Entries supplied Block Start

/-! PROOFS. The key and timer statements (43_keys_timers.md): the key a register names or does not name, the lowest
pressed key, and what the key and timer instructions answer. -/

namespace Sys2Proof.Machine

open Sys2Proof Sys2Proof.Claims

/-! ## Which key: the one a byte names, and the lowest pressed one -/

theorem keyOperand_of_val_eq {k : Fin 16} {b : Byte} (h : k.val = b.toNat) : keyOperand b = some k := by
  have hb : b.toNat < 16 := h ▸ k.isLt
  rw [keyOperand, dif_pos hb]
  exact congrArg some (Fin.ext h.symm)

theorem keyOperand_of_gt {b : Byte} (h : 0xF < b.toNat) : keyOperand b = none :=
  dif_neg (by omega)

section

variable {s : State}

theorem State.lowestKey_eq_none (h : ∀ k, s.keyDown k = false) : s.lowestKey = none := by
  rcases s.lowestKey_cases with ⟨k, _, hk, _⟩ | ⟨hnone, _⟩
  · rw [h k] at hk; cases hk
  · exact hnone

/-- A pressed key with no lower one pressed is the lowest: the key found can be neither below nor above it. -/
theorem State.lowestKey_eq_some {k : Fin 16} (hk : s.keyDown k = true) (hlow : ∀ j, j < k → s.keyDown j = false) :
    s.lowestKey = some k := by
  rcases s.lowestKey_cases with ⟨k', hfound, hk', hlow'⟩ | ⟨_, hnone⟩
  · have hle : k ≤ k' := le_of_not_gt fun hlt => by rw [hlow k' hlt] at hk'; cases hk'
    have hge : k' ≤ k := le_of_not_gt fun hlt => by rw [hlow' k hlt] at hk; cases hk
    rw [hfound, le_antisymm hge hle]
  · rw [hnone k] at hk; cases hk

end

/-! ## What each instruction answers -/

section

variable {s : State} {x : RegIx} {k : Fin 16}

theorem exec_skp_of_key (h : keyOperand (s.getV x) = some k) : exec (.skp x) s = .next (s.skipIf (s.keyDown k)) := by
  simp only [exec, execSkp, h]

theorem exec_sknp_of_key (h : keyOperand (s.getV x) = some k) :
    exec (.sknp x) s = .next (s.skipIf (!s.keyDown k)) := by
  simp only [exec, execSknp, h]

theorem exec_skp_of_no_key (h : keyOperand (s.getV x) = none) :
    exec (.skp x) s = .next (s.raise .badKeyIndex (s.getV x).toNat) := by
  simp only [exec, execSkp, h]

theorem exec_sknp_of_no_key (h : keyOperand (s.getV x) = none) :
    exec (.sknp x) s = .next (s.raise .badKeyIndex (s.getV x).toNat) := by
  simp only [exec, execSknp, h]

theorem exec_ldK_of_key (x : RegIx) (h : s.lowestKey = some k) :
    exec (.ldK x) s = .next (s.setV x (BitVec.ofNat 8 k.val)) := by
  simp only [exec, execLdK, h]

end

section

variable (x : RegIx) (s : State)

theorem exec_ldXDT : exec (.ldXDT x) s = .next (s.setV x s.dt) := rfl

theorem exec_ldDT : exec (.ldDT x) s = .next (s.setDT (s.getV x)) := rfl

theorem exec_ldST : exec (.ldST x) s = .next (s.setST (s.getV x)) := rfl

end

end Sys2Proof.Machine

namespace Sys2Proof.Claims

Entries supplied Block End
Entries supplied Block Start

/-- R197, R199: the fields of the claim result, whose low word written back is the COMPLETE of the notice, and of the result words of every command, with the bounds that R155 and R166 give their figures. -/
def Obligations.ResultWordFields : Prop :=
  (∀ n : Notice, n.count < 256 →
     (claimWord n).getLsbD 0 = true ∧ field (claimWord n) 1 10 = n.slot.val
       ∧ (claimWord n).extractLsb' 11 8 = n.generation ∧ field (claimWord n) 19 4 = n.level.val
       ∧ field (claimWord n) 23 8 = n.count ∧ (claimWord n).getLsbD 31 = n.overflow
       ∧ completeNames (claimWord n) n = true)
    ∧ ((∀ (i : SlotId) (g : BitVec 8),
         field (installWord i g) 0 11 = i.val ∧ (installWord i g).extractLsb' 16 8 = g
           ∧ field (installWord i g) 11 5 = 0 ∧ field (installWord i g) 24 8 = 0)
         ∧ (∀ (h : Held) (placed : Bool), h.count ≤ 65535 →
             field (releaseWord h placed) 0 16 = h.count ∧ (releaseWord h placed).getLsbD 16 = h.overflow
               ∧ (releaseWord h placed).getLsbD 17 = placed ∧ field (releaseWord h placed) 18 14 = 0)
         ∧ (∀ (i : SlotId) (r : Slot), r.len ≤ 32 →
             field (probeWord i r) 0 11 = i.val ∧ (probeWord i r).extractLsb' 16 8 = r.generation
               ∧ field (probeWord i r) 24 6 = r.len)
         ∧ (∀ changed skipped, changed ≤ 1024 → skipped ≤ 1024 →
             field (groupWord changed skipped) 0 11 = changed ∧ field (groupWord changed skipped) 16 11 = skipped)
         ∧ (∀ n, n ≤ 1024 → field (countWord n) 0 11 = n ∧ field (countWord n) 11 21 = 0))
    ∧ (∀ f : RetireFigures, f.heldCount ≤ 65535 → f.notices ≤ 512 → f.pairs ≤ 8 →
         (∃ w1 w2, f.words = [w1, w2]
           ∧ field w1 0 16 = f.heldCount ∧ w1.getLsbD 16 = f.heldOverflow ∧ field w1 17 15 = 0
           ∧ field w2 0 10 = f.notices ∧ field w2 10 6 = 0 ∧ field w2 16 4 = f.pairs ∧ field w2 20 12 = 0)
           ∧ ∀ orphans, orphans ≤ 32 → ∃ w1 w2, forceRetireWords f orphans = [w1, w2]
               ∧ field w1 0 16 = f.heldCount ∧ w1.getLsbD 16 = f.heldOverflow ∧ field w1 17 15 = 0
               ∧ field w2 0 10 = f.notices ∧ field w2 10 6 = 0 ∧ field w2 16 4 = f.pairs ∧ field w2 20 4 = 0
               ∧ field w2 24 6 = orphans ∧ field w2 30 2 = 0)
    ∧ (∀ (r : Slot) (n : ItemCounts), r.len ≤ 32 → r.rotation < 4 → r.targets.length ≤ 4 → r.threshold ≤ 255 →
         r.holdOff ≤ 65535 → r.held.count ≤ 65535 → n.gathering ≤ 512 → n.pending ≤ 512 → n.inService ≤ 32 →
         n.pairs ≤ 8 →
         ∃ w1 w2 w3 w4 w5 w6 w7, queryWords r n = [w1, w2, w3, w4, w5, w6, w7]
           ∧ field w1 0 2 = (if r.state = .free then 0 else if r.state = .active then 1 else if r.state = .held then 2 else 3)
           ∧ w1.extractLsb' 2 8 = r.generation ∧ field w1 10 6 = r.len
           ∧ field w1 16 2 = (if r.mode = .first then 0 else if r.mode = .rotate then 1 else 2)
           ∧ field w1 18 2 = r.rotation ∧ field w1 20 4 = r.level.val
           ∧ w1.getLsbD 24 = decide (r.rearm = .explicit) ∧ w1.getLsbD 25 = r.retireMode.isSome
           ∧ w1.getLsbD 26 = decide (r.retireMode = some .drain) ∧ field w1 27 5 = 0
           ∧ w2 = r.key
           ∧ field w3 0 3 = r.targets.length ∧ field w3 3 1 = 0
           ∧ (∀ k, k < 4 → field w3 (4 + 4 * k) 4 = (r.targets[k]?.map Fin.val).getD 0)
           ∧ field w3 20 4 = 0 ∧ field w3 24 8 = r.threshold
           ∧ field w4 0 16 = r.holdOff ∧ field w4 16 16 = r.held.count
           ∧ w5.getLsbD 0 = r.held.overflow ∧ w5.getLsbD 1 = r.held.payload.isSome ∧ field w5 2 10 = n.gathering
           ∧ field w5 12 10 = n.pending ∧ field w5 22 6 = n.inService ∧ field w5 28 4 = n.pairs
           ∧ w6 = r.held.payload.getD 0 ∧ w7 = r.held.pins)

Entries supplied Block End
Entries supplied Block Start

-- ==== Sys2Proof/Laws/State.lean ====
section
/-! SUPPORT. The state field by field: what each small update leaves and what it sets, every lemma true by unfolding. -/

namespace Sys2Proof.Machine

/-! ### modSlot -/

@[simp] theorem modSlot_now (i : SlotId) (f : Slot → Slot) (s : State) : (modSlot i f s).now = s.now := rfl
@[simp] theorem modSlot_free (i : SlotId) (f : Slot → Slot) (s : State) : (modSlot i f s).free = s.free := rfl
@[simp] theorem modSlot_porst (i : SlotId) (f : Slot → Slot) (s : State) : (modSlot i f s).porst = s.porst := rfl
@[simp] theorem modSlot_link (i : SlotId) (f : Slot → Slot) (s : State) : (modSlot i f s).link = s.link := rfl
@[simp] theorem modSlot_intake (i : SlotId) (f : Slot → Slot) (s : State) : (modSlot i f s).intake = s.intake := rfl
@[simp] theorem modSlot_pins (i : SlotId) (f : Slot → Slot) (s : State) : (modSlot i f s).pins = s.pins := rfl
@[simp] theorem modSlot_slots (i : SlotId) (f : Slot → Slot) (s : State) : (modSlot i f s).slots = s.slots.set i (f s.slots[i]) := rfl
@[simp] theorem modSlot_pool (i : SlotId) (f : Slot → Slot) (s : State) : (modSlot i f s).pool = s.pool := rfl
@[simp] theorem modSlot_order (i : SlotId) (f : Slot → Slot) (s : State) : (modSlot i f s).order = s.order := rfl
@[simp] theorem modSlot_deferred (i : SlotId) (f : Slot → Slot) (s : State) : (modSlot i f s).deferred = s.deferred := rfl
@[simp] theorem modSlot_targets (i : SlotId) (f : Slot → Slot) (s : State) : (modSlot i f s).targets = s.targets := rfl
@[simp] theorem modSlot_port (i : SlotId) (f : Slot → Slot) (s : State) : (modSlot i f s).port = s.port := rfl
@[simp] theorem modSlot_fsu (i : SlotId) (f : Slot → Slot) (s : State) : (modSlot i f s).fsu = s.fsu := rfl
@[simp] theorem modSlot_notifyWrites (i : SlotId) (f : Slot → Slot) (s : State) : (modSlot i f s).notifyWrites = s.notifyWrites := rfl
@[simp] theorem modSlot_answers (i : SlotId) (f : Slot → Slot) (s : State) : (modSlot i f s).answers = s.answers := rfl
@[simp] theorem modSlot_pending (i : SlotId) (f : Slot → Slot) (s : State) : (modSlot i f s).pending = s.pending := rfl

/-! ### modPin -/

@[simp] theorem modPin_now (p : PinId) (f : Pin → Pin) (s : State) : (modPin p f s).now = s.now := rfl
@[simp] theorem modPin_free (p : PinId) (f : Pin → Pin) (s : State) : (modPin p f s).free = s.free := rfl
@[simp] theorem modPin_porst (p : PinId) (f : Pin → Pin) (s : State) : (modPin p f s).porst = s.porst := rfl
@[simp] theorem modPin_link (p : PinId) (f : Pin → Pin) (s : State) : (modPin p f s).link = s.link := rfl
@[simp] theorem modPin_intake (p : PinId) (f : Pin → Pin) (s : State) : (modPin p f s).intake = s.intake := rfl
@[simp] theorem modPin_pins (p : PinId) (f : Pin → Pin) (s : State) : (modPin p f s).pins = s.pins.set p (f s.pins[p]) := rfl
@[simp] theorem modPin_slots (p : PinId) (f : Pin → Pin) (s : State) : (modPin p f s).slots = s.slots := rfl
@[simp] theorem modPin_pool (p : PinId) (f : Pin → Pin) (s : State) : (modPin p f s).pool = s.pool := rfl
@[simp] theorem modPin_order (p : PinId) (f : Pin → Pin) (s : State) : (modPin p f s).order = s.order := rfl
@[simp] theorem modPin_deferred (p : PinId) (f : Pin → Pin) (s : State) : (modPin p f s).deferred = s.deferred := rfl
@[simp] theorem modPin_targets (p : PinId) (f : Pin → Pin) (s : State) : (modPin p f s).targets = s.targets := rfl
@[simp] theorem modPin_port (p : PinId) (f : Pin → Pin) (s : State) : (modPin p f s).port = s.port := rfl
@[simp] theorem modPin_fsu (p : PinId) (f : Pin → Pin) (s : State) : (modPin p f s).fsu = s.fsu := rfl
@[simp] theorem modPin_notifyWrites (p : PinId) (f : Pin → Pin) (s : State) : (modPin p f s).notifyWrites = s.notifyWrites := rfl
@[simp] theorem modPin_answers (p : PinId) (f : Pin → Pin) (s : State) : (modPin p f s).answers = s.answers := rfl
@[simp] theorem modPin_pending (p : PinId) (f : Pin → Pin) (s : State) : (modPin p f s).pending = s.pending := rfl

Entries supplied Block End

Give only the lines from the one holding "s.lowestKey = some k := by" through the one holding "variable (x : RegIx) (s : State)", each restated exactly as it appears above.

    s.lowestKey = some k := by
  rcases s.lowestKey_cases with ⟨k', hfound, hk', hlow'⟩ | ⟨_, hnone⟩
  · have hle : k ≤ k' := le_of_not_gt fun hlt => by rw [hlow k' hlt] at hk'; cases hk'
    have hge : k' ≤ k := le_of_not_gt fun hlt => by rw [hlow' k hlt] at hk; cases hk
    rw [hfound, le_antisymm hge hle]
  · rw [hnone k] at hk; cases hk

end

/-! ## What each instruction answers -/

section

variable {s : State} {x : RegIx} {k : Fin 16}

theorem exec_skp_of_key (h : keyOperand (s.getV x) = some k) : exec (.skp x) s = .next (s.skipIf (s.keyDown k)) := by
  simp only [exec, execSkp, h]

theorem exec_sknp_of_key (h : keyOperand (s.getV x) = some k) :
    exec (.sknp x) s = .next (s.skipIf (!s.keyDown k)) := by
  simp only [exec, execSknp, h]

theorem exec_skp_of_no_key (h : keyOperand (s.getV x) = none) :
    exec (.skp x) s = .next (s.raise .badKeyIndex (s.getV x).toNat) := by
  simp only [exec, execSkp, h]

theorem exec_sknp_of_no_key (h : keyOperand (s.getV x) = none) :
    exec (.sknp x) s = .next (s.raise .badKeyIndex (s.getV x).toNat) := by
  simp only [exec, execSknp, h]

theorem exec_ldK_of_key (x : RegIx) (h : s.lowestKey = some k) :
    exec (.ldK x) s = .next (s.setV x (BitVec.ofNat 8 k.val)) := by
  simp only [exec, execLdK, h]

end

section

variable (x : RegIx) (s : State)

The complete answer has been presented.